How Antibiotics Work

Antibiotics halt bacterial growth and cure infection through two main mechanisms. Antibiotics are either bactericidal or bacteriostatic. Bactericidal antibiotics kill the bacteria causing the infection through direct action, usually by causing the cells to split open, or lyse. Bacteriostatic antibiotics act on the internal workings of the bacterial cell to stop it dividing and so slow down the advance of the infection. A bacterial population that divides more slowly, or that cannot divide at all is much more easily dealt with by the body’s immune system.

Bactericidal Antibiotics

Many bactericidal antibiotics work by altering the biochemical pathway through which bacteria make the cell wall. As the antibiotic is taken into the cell, it stops the biochemical machinery of the cell producing or attaching one the major components of cell wall structure.

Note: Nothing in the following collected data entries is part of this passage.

-- ==== Sys2Proof/Certificates/Slice0/Obligations.lean ====
section
/-! DEFINITION. The statements for the provers. Each names the rules of spec/ that it formalises; a statement about one of
several commands of one shape names each of them. -/
open Sys2Proof Sys2Proof.Machine Sys2Proof.Machine.Reg


/-- For every command, state and rest of a queue: step of the state whose queue is the command followed by the rest is exec of
the command on the state whose queue is the rest, and it answers a next state whose queue is that rest. With no command
waiting a step answers the state itself: that is the model's choice (assumption log 1, DESIGN CHOICE), no rule of the
spec. No table word spells a command, so placing one changes nothing. -/
def Obligations.StepRunsTheFrontCommand : Prop :=
  ∀ (c : Instr) (s : State) (q : List Instr) (nbits w : Nat),
    step { s with pending := c :: q } = exec c { s with pending := q } ∧
    (∃ h, step { s with pending := c :: q } = .next { pending := q, head := h }) ∧
    step { s with pending := [] } = .next { s with pending := [] } ∧
    s.withFetchWord nbits w = s

/-- Among these, core 0 running after reset and the other cores held are the model's reading of R485 (assumption log 40,
DEDUCED). -/
def Obligations.ResetLeavesTheStatedValues : Prop :=
  let h := State.reset.head
  let stated : List (Field × Nat) :=
    [(MER_EPLEN_CUR, 250), (MER_EPLEN_NEXT, 250), (MER_EPOCH_EPOCH, 2 ^ 63 - 1), (MER_EPLEN_AT_AT, 2 ^ 63 - 1), (MER_BUDA_GC, 25),
     (MER_BUDA_FOLD, 13), (MER_BUDA_PATROL, 5), (MER_BUDA_SCRUB, 3), (MER_BUDB_CKPT, 5), (MER_BUDB_REBUILD, 75), (MER_BUDB_AUDIT, 10),
     (MER_STS_SRC, 6), (MER_STS_EPVALID, 0), (CMT_CTL_LAGMAX, 32), (CMT_CTL_JLOW, 256), (CMT_LAST_EPOCH, 2 ^ 63 - 1),
     (CMT_APPLIED_EPOCH, 2 ^ 63 - 1), (CMT_SEALED_EPOCH, 2 ^ 63 - 1), (CORE_CL_STS_ACTIVE.nth 23, 0xFF), (CX_IDLOW_IDLOW, 1048576),
     (FB_CTL_FGBP, 300), (FB_CTL_BGBP, 1500), (FB_BUF_TARGET, 600), (PAR_CTL_ABSENTS, 60), (ML_CTL_RETRYMAX, 7), (FE_STS_NOTREADY, 1),
     (FE_ADMIT_MAX, 262144), (FE_CTL_ACKTO, 20), (FE_P_LANE_MAP.nth 7, 0xE4), (SD_CTL_RTO0, 8), (SD_CTL_RTOMAX, 1000),
     (SD_PAIR_CTL_HBSLACK, 100), (MEM_PPRTHR_ROWCE, 4), (MEM_STS_FILLDONE, 0), (VEIL_C_MASK_MASK.el 27 3 0, 2 ^ 48 - 1),
     (UMB_STS_RNGOK, 1), (PLT_WDOG_PERIOD, 10000), (PLT_WDOG_EN, 0), (PLT_THERM_THROTTLE, 110), (AG_STS_TOKENS, 4096)]
  (∀ p ∈ stated, h.rd p.1 = p.2) ∧ (∀ g < 256, h.anaState g = 2) ∧ State.reset.pending = [] ∧
    (∀ i ∈ State.reset.pending, i.wf = true) ∧ h.plt.inReset = false ∧ Memory.wf h.mem = true ∧ Tbl.ordered h.fields = true ∧
    (∀ c : Fin 32, (h.ctx c.val).run = if c.val = 0 then .running else .reset)

/-- For every state: the run of as many steps as commands wait is a safe run, every step answering a next state until the
queue is empty; the state it ends in is the only one so many steps reach; and after any smaller number of steps the queue
is what is left of it, in its order. -/
def Obligations.EveryRunTakesItsCommandsInOrder : Prop :=
  ∀ s : State, SafeRun s ∧ (∀ t u, Reaches s.pending.length s t → Reaches s.pending.length s u → t = u) ∧
    ∀ n t, n ≤ s.pending.length → Reaches n s t → t.pending = s.pending.drop n

/-- For every state whose waiting commands are all well formed, a step that answers a next state leaves the rest of them
waiting, all well formed. For every state whose head is held in reset, with any command at the front but POWER_ON_RESET,
PIN_RESET, RESET_RELEASE, ALARM, ALARM_RELEASE and the ten operations that a module carries out, the step leaves the head
exactly as it is; the ten operations change nothing of it but the modules and what was given to the outside; and only
RESET_RELEASE ends the hold. -/
def Obligations.StepsKeepWellFormedQueuesAndHeldHeads : Prop :=
  let modules (c : Instr) : Prop := match c with
    | .readPage .. | .readRetry .. | .programPage .. | .eraseBlock .. | .getStatus .. | .getGeometry .. | .setFence .. | .leaseRead ..
    | .leaseHeartbeat .. | .leaseAcquire .. => True
    | _ => False
  let resets (c : Instr) : Prop := match c with
    | .powerOnReset | .pinReset | .resetRelease .. | .alarm .. | .alarmRelease => True
    | _ => False
  let release (c : Instr) : Prop := match c with
    | .resetRelease .. => True
    | _ => False
  ∀ s t : State, step s = .next t →
    ((∀ i ∈ s.pending, i.wf = true) → ∀ i ∈ t.pending, i.wf = true) ∧
    (s.head.plt.inReset = true → ∀ c q, s.pending = c :: q →
      (¬ modules c → ¬ resets c → t.head = s.head) ∧
      (modules c → t.head = { s.head with modules := t.head.modules, out := t.head.out }) ∧
      (¬ release c → t.head.plt.inReset = true))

The cell wall produced is thinner than usual. As the cell divides, the two daughter cells then also have weaker cell walls and they cannot strengthen them because they are also prevented from making all of the necessary components. As they try to divide subsequently, the cell walls of these daughter bacteria fail. Lysis of the cell follows and the bacterium dies. Penicillin antibiotics work in this way, as do the cephalosporins.

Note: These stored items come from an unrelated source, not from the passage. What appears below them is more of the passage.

-- ==== Sys2Proof/Laws/Events.lean ====
section
/-! SUPPORT. What a record, its interrupt, its trace frame and its message to the twin leave alone, once for each shared
operation. -/
namespace Sys2Proof.Machine
open Reg

/-! ### The relation -/

theorem OnlyNotes.refl (h : Head) : OnlyNotes h h := ⟨fun _ _ => rfl, rfl⟩

theorem OnlyNotes.trans {h t u : Head} (a : OnlyNotes h t) (b : OnlyNotes t u) : OnlyNotes h u := by
  refine ⟨fun f hf => (b.1 f hf).trans (a.1 f hf), ?_⟩
  obtain ⟨-, ea⟩ := a
  obtain ⟨-, eb⟩ := b
  rw [eb, ea]

/-- Writing one of the fields that records may change. -/
theorem OnlyNotes.wr {h : Head} {f : Field} (v : Nat) (hf : f ∈ noteFields) : OnlyNotes h (h.wr f v) :=
  ⟨fun g hg => Head.rd_wr_ne h f g v (hg f hf), rfl⟩

theorem OnlyNotes.emit (h : Head) (o : Out) : OnlyNotes h (h.emit o) := ⟨fun _ _ => rfl, rfl⟩

theorem OnlyNotes.setConn (h : Head) (c : Nat) (x : Conn) : OnlyNotes h (h.setConn c x) := ⟨fun _ _ => rfl, rfl⟩

theorem OnlyNotes.foldl {α : Type} (f : Head → α → Head) (hf : ∀ h a, OnlyNotes h (f h a)) (l : List α) (h : Head) :
    OnlyNotes h (l.foldl f h) := by
  induction l generalizing h with
  | nil => exact .refl h
  | cons a l ih => exact (hf h a).trans (ih (f h a))

theorem OnlyNotes.mem {h t : Head} (a : OnlyNotes h t) : t.mem = h.mem := by rw [a.2]
theorem OnlyNotes.ctxs {h t : Head} (a : OnlyNotes h t) : t.ctxs = h.ctxs := by rw [a.2]
theorem OnlyNotes.ctx {h t : Head} (a : OnlyNotes h t) (k : Nat) : t.ctx k = h.ctx k := by simp only [Head.ctx, a.ctxs]
theorem OnlyNotes.inReset {h t : Head} (a : OnlyNotes h t) : t.plt.inReset = h.plt.inReset := by rw [a.2]

/-! ### Messages to the twin -/

theorem Head.showCredits_notes (h : Head) : OnlyNotes h h.showCredits := by
  unfold Head.showCredits
  have key : ∀ (l : List Nat) (g : Head), (∀ v ∈ l, v < 4) → OnlyNotes g (l.foldl (fun h v =>
      h.wr (SD_CRED_VC.bit v) (min 65535 ((vcGet h.sd.grants v + 2 ^ 32 - vcGet h.sd.used v) % 2 ^ 32))) g) := by
    intro l
    induction l with
    | nil => intro g _; exact .refl g
    | cons v l ih =>
      intro g hl
      refine .trans (OnlyNotes.wr _ ?_) (ih _ (fun w hw => hl w (.tail _ hw)))
      have hv : v ∈ List.range 4 := List.mem_range.mpr (hl v (.head _))
      simp only [noteFields, List.mem_append]
      exact .inr (List.mem_map_of_mem hv)
  exact key _ h (fun v hv => List.mem_range.mp hv)

theorem Head.creditSpend_notes (h : Head) (c u : Nat) : OnlyNotes h (h.creditSpend c u) := by
  unfold Head.creditSpend
  dsimp only
  split
  · exact .setConn _ _ _
  · exact .trans ⟨fun _ _ => rfl, rfl⟩ (Head.showCredits_notes _)

theorem Head.pumpMsg_notes (c fuel : Nat) (h : Head) (m : ChrtMsg) : OnlyNotes h (h.pumpMsg c fuel m).1 := by
  induction fuel generalizing h m with
  | zero => exact .refl h
  | succ n ih =>
    simp only [Head.pumpMsg]
    split
    · exact .refl h
    · split
      · exact (Head.creditSpend_notes h c _).trans (.trans (.emit _ _) (ih _ _))
      · exact .refl h

theorem Head.pumpList_notes (c : Nat) (l : List ChrtMsg) (h : Head) : OnlyNotes h (h.pumpList c l).1 := by
  induction l generalizing h with
  | nil => exact .refl h
  | cons m t ih =>
    simp only [Head.pumpList]
    split
    · exact Head.pumpMsg_notes _ _ _ _
    · exact (Head.pumpMsg_notes _ _ _ _).trans (ih _)

theorem Head.pumpAnswers_notes (c : Nat) (l : List ReadAnswer) (h : Head) : OnlyNotes h (h.pumpAnswers c l).1 := by
  induction l generalizing h with
  | nil => exact .refl h
  | cons a t ih =>
    simp only [Head.pumpAnswers]
    split
    · exact (Head.creditSpend_notes h c _).trans (.trans (.emit _ _) (ih _))
    · exact .refl h

theorem Head.sendAnswers_notes (h : Head) (c : Nat) : OnlyNotes h (h.sendAnswers c) := by
  unfold Head.sendAnswers
  dsimp only
  split
  · exact .refl h
  · exact (Head.pumpAnswers_notes _ _ _).trans (.setConn _ _ _)

theorem Head.pump_notes (h : Head) (c : Nat) : OnlyNotes h (h.pump c) := by
  refine (Head.sendAnswers_notes h c).trans ?_
  unfold Head.pump Head.pumpOut
  split
  · exact .refl _
  · exact (OnlyNotes.setConn _ _ _).trans ((Head.pumpList_notes _ _ _).trans (.setConn _ _ _))

theorem Head.sendBody_notes (h : Head) (c : Nat) (b : ChrtBody) (e j : Option Nat) : OnlyNotes h (h.sendBody c b e j) := by
  unfold Head.sendBody
  dsimp only
  split
  · exact .refl h
  · exact (OnlyNotes.setConn _ _ _).trans (Head.pump_notes _ _)

theorem Head.sendTwin_notes (h : Head) (m : TwinMsg) : OnlyNotes h (h.sendTwin m) := by
  unfold Head.sendTwin
  split
  · exact Head.sendBody_notes _ _ _ _ _
  · exact .refl h

theorem Head.sendEvent_notes (h : Head) (code about p0 p1 p2 : Nat) (peers : List Nat) :
    OnlyNotes h (h.sendEvent code about p0 p1 p2 peers) :=
  (Head.sendTwin_notes _ _).trans (.foldl _ (fun h c => Head.sendBody_notes h c _ _ _) _ _)

/-! ### Records -/

theorem Head.trace_notes (h : Head) (type : Nat) (payload : List Nat) : OnlyNotes h (h.trace type payload) := by
  unfold Head.trace
  split
  · exact .refl h
  · exact ⟨fun _ _ => rfl, rfl⟩

theorem Head.agDrop_notes (h : Head) {sev : Nat} (hs : sev < 4) : OnlyNotes h (h.agDrop sev) := by
  refine .wr _ ?_
  simp only [noteFields, List.mem_append]
  exact .inl (.inl (.inr (List.mem_map_of_mem (List.mem_range.mpr hs))))

theorem Head.agSpend_notes (h : Head) (sev : Nat) : OnlyNotes h (h.agSpend sev) := by
  unfold Head.agSpend
  split
  · exact .wr _ (by simp [noteFields])
  · exact .refl h

theorem Head.agNext_notes (h : Head) (seq : Nat) : OnlyNotes h (h.agNext seq) := by
  unfold Head.agNext
  split
  · exact .wr _ (by simp [noteFields])
  · exact .wr _ (by simp [noteFields])

theorem Head.agPlace_notes (h : Head) (pos : Nat) (r : EvRec) : OnlyNotes h (h.agPlace pos r) := ⟨fun _ _ => rfl, rfl⟩

theorem Head.record_notes (h : Head) (source code : Nat) {sev : Nat} (hs : sev < 4) (p0 p1 p2 p3 : Nat) :
    OnlyNotes h (h.record source code sev p0 p1 p2 p3) := by
  unfold Head.record
  split
  · exact Head.agDrop_notes h hs
  · split
    · exact Head.agDrop_notes h hs
    · split
      · exact Head.agDrop_notes h hs
      · exact (Head.agPlace_notes _ _ _).trans ((Head.agSpend_notes _ _).trans ((Head.agNext_notes _ _).trans
          ((OnlyNotes.wr _ (by simp [noteFields])).trans (Head.trace_notes _ _ _))))

theorem Head.raise_notes (h : Head) {core : Nat} (hc : core < 32) (bit : Nat) : OnlyNotes h (h.raise core bit) := by
  refine .wr _ ?_
  simp only [noteFields, List.mem_append]
  exact .inl (.inr (List.mem_map_of_mem (List.mem_range.mpr hc)))

theorem Head.raiseAll_notes (h : Head) (bit : Nat) : OnlyNotes h (h.raiseAll bit) := by
  unfold Head.raiseAll
  have key : ∀ (l : List Nat) (g : Head), (∀ v ∈ l, v < 32) → OnlyNotes g (l.foldl (fun h c => h.raise c bit) g) := by
    intro l
    induction l with
    | nil => intro g _; exact .refl g
    | cons v l ih =>
      intro g hl
      exact (Head.raise_notes g (hl v (.head _)) bit).trans (ih _ (fun w hw => hl w (.tail _ hw)))
  exact key _ h (fun v hv => List.mem_range.mp hv)

/-- A hardware record changes nothing but what `OnlyNotes` names. -/
theorem Head.post_notes (h : Head) (source code : Nat) {sev : Nat} (hs : sev < 4) (p0 p1 p2 p3 : Nat) :
    OnlyNotes h (h.post source code sev p0 p1 p2 p3) := by
  unfold Head.post
  dsimp only
  split
  · exact (Head.record_notes h source code hs p0 p1 p2 p3).trans
      ((Head.raiseAll_notes _ _).trans (Head.sendEvent_notes _ _ _ _ _ _ _))
  · exact Head.record_notes h source code hs p0 p1 p2 p3

/-! ### What does not touch the Afterglow positions -/

theorem Head.trace_ag (h : Head) (type : Nat) (payload : List Nat) : (h.trace type payload).ag = h.ag := by
  unfold Head.trace
  split <;> rfl

theorem foldl_ag {α : Type} (f : Head → α → Head) (hf : ∀ h a, (f h a).ag = h.ag) (l : List α) (h : Head) :
    (l.foldl f h).ag = h.ag := by
  induction l generalizing h with
  | nil => rfl
  | cons a l ih => rw [List.foldl_cons, ih, hf]

theorem Head.showCredits_ag (h : Head) : h.showCredits.ag = h.ag := by
  unfold Head.showCredits
  exact foldl_ag (fun (h : Head) (v : Nat) => h.wr (SD_CRED_VC.bit v) _) (fun g v => Head.wr_ag g _ _) _ _

theorem Head.creditSpend_ag (h : Head) (c u : Nat) : (h.creditSpend c u).ag = h.ag := by
  unfold Head.creditSpend
  dsimp only
  split
  · rfl
  · exact Head.showCredits_ag _

theorem Head.pumpMsg_ag (c fuel : Nat) (h : Head) (m : ChrtMsg) : (h.pumpMsg c fuel m).1.ag = h.ag := by
  induction fuel generalizing h m with
  | zero => rfl
  | succ n ih =>
    simp only [Head.pumpMsg]
    split
    · rfl
    · split
      · rw [ih]; exact Head.creditSpend_ag h c _
      · rfl

theorem Head.pumpList_ag (c : Nat) (l : List ChrtMsg) (h : Head) : (h.pumpList c l).1.ag = h.ag := by
  induction l generalizing h with
  | nil => rfl
  | cons m t ih =>
    simp only [Head.pumpList]
    split
    · exact Head.pumpMsg_ag _ _ _ _
    · rw [ih]; exact Head.pumpMsg_ag _ _ _ _

theorem Head.pumpAnswers_ag (c : Nat) (l : List ReadAnswer) (h : Head) : (h.pumpAnswers c l).1.ag = h.ag := by
  induction l generalizing h with
  | nil => rfl
  | cons a t ih =>
    simp only [Head.pumpAnswers]
    split
    · rw [ih]; exact Head.creditSpend_ag h c _
    · rfl

theorem Head.sendAnswers_ag (h : Head) (c : Nat) : (h.sendAnswers c).ag = h.ag := by
  unfold Head.sendAnswers
  dsimp only
  split
  · rfl
  · exact Head.pumpAnswers_ag _ _ _

theorem Head.pump_ag (h : Head) (c : Nat) : (h.pump c).ag = h.ag := by
  refine Eq.trans ?_ (Head.sendAnswers_ag h c)
  unfold Head.pump Head.pumpOut
  split
  · rfl
  · exact Head.pumpList_ag _ _ _

theorem Head.sendBody_ag (h : Head) (c : Nat) (b : ChrtBody) (e j : Option Nat) : (h.sendBody c b e j).ag = h.ag := by
  unfold Head.sendBody
  dsimp only
  split
  · rfl
  · exact Head.pump_ag _ _

theorem Head.sendTwin_ag (h : Head) (m : TwinMsg) : (h.sendTwin m).ag = h.ag := by
  unfold Head.sendTwin
  split
  · exact Head.sendBody_ag _ _ _ _ _
  · rfl

theorem Head.sendEvent_ag (h : Head) (code about p0 p1 p2 : Nat) (peers : List Nat) :
    (h.sendEvent code about p0 p1 p2 peers).ag = h.ag :=
  (foldl_ag _ (fun h c => Head.sendBody_ag h c _ _ _) _ _).trans (Head.sendTwin_ag _ _)

theorem Head.agSpend_ag (h : Head) (sev : Nat) : (h.agSpend sev).ag = h.ag := by
  unfold Head.agSpend
  split <;> rfl

theorem Head.agNext_ag (h : Head) (seq : Nat) : (h.agNext seq).ag = h.ag := by
  unfold Head.agNext
  split <;> rfl

/-- What a record posted now does to the Afterglow positions, where the recorder has a place for it. -/
theorem Head.record_ag (h : Head) (source code sev p0 p1 p2 p3 pos : Nat) (hx : h.is AG_STS_EXHAUSTED = false)
    (ht : sev < 3 → h.rd AG_STS_TOKENS ≠ 0) (hp : h.agPosition sev = some pos) :
    (h.record source code sev p0 p1 p2 p3).ag = Tbl.put h.ag pos (h.newRecord source code sev p0 p1 p2 p3) := by
  unfold Head.record
  rw [if_neg (by simp [hx]), if_neg (fun hc => ht hc.1 hc.2), hp]
  dsimp only
  rw [Head.trace_ag, Head.wr_ag, Head.agNext_ag, Head.agSpend_ag, Head.agPlace]

theorem Head.post_ag (h : Head) (source code sev p0 p1 p2 p3 : Nat) :
    (h.post source code sev p0 p1 p2 p3).ag = (h.record source code sev p0 p1 p2 p3).ag := by
  unfold Head.post
  dsimp only
  split
  · rw [Head.sendEvent_ag, Head.raiseAll]
    exact foldl_ag (fun (h : Head) (c : Nat) => h.raise c 3) (fun g c => Head.wr_ag g _ _) _ _
  · rfl

/-- A record stands where the recorder has a place for it. -/
theorem Head.post_recorded (h : Head) (source code sev p0 p1 p2 p3 : Nat) :
    Recorded h (h.post source code sev p0 p1 p2 p3) code sev p0 p1 p2 p3 := by
  intro hx ht pos hp
  rw [Head.post_ag, Head.record_ag h source code sev p0 p1 p2 p3 pos (by simpa [Head.is] using hx) ht hp]
  exact ⟨_, Tbl.find_put_self _ _ _, rfl, rfl, rfl, rfl, rfl, rfl⟩

end Sys2Proof.Machine
end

Other antibiotics in the aminoglycoside class are also bactericidal in some infections (they are bacteriostatic in others). They bind to part of an intracellular structure - the ribosome. This usually assembles amino acids together to form complete proteins. When the antibiotic is bound to the ribosome, it cannot make proteins efficiently, and fewer proteins, or proteins that contain mistakes, are made. Vital proteins that are required by the bacterium are therefore in short supply and the cell dies.

The quinolones disable bacterial enzymes that normally replicate bacterial DNA – making it impossible for the bacterium to divide. This happens quickly, and the affected bacteria die within a few hours. Quinolone antibiotics enter human cells very easily, so are useful for treating bacteria that penetrate and invade cells. The antibiotic has no toxic effects on the human cell itself because its own enzymes for copying DNA are completely different.

Bacteriostatic Antibiotics

Bacteriostatic antibiotics do not kill bacteria directly, but slow their growth so that antibodies and white blood cells of the immune system destroy them more quickly. Antibiotics that are predominantly bacteriostatic include the tetracyclins, the macrolides, chloramphenicol and trimethoprim. These antibiotics all tend to work in a similar way, by binding to part of the ribosome structure that controls the synthesis of proteins in the bacterial cell. Most tend to act more slowly than the quinolones, which have a similar mechanism of action, but that can be bactericidal at some doses.

Narrow Spectrum And Broad Spectrum

Antibiotics are classed as bactericidal or bacteriostatic according whether they kill bacterial cells directly or indirectly. They are also divided into classes such as cephalosporins or macrolides depending in their chemical structure and action. All antibiotics can also be described as either narrow spectrum or broad spectrum. Those with a narrow spectrum of action can kill only a small number of species of bacteria, maybe even just one. Broad spectrum antibiotics are active against a wide range of bacterial species.

Narrow spectrum antibiotics tend to be very specific and act on a molecule in the metabolism of one particular type of bacteria that is special to that species. Broad spectrum antibiotics act on structures or processes that are common to many different bacteria, such as the components of the cell wall.

Choosing Which Antibiotic

Doctors are sometimes faced with difficult choices. So many different bacteria cause infections, and there are many different antibiotics to choose from. The problem of antibiotic resistance is always an important consideration. Widespread use of broad spectrum antibiotics is one factor that is thought to have helped the spread of antibiotic resistance and doctors aim to prescribe antibiotics sensibly so that antibiotic resistance does not increase further.

The ideal treatment involves an antibiotic that is effective against the organism causing the infection and few others. Unfortunately, although taking samples of infected material from each patient and culturing the bacteria to make a positive identification would make this possible, this would not be a cost-effective practice because of the huge numbers of patients who go to their GP with an infection.

For most doctors, the choice ultimately depends on the seriousness of the infection, the antibiotics that are readily available, the most cost effective treatment, and the drug that will cause the fewest side effects.